RECORDS >>
****
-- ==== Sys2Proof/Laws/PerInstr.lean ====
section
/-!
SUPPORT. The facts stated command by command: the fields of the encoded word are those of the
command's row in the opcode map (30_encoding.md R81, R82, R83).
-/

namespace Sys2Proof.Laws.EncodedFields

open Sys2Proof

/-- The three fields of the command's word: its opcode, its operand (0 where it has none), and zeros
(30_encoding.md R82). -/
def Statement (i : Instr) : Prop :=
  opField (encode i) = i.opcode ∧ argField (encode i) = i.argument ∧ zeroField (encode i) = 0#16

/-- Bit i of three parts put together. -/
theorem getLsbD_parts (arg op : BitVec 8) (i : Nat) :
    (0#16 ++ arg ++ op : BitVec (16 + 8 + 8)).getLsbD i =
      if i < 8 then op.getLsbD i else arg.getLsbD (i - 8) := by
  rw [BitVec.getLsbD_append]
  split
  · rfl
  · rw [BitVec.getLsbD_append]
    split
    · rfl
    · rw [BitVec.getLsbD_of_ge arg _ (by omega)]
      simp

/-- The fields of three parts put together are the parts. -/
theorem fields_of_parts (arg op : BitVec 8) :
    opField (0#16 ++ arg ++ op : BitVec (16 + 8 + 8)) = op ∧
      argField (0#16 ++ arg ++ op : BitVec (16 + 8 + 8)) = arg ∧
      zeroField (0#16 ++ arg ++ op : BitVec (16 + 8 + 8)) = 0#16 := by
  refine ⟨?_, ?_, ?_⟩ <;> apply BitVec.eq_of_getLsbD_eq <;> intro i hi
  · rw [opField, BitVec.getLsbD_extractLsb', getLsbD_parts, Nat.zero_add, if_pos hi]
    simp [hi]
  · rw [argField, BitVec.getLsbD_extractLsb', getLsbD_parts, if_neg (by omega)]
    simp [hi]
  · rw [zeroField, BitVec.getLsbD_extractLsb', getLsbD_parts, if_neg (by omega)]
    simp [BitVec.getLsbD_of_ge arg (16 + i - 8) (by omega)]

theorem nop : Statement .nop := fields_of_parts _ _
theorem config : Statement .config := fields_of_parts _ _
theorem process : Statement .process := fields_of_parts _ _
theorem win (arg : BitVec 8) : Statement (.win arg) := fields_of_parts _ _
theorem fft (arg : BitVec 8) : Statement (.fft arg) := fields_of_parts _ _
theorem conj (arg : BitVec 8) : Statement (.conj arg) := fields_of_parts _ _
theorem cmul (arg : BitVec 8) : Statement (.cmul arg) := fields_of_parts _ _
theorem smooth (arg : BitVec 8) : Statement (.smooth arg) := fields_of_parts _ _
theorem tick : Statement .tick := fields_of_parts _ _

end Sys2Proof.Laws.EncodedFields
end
****
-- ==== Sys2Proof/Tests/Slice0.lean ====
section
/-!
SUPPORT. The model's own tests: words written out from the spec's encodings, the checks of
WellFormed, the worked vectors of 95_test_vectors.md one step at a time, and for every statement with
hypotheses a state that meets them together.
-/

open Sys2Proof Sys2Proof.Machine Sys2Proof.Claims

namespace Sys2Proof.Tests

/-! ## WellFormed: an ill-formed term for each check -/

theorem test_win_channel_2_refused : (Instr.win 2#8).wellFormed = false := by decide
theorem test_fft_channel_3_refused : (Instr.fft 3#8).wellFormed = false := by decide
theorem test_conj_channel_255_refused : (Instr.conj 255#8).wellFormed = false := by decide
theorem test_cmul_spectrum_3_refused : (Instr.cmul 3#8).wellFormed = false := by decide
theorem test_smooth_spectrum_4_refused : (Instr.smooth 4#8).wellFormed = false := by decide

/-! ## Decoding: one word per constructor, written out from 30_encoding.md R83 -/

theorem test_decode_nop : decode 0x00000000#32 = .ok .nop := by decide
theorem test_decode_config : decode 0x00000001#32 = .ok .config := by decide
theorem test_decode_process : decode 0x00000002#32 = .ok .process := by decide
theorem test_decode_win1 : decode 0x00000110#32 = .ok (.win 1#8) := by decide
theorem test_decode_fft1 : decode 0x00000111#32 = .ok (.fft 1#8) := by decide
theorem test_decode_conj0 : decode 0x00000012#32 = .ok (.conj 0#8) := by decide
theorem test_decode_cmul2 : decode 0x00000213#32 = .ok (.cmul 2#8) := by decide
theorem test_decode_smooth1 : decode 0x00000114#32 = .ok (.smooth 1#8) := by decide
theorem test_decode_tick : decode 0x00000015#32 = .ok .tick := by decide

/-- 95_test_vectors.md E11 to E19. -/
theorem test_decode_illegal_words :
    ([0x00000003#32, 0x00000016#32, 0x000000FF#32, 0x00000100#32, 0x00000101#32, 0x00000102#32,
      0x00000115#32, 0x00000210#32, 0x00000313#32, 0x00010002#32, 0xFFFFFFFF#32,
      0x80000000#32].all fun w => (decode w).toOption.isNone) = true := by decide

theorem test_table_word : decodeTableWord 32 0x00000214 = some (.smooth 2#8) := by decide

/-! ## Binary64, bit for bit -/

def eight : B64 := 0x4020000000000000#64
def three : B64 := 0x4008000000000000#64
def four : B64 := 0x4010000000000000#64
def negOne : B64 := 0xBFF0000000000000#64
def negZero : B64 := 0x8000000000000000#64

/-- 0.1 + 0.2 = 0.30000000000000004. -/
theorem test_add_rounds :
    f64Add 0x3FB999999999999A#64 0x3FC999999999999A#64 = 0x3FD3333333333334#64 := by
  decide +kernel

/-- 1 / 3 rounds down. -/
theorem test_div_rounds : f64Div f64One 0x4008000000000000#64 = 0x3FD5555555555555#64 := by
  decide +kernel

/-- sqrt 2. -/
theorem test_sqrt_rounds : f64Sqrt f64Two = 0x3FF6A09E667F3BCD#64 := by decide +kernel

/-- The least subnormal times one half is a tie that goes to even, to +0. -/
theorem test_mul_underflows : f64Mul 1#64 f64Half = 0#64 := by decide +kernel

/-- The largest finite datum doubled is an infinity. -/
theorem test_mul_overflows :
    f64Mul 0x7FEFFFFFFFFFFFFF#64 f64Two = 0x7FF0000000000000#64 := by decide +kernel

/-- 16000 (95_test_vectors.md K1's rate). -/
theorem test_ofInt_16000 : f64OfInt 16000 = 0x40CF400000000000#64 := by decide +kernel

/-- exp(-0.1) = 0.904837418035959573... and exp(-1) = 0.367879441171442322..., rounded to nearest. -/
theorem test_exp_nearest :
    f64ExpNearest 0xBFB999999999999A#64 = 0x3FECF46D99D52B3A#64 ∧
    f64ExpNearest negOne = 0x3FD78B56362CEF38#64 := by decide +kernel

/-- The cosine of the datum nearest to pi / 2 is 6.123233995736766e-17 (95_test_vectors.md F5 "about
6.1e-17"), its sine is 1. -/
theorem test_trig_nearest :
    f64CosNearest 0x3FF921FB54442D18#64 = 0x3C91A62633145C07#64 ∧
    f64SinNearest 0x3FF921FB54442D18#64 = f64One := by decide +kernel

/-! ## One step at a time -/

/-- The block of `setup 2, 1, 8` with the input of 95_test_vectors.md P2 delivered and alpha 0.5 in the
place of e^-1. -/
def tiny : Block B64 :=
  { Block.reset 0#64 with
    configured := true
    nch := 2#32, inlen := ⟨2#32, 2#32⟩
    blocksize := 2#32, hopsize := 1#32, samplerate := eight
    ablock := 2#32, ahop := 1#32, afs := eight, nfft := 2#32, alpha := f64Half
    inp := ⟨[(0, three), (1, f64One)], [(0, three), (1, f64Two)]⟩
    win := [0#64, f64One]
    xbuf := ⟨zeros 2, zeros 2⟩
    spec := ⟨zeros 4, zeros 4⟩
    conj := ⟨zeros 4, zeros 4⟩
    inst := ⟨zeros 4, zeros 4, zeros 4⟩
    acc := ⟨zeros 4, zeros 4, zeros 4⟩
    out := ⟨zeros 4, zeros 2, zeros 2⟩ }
****
WORK ORDER >> All that should be written out is the stretch of lines above between the one holding "place of e^-1. -/" and the one holding "out := ⟨zeros", inclusive, exactly as given.

RESULT >>
place of e^-1. -/
def tiny : Block B64 :=
  { Block.reset 0#64 with
    configured := true
    nch := 2#32, inlen := ⟨2#32, 2#32⟩
    blocksize := 2#32, hopsize := 1#32, samplerate := eight
    ablock := 2#32, ahop := 1#32, afs := eight, nfft := 2#32, alpha := f64Half
    inp := ⟨[(0, three), (1, f64One)], [(0, three), (1, f64Two)]⟩
    win := [0#64, f64One]
    xbuf := ⟨zeros 2, zeros 2⟩
    spec := ⟨zeros 4, zeros 4⟩
    conj := ⟨zeros 4, zeros 4⟩
    inst := ⟨zeros 4, zeros 4, zeros 4⟩
    acc := ⟨zeros 4, zeros 4, zeros 4⟩
    out := ⟨zeros 4, zeros 2, zeros 2⟩ }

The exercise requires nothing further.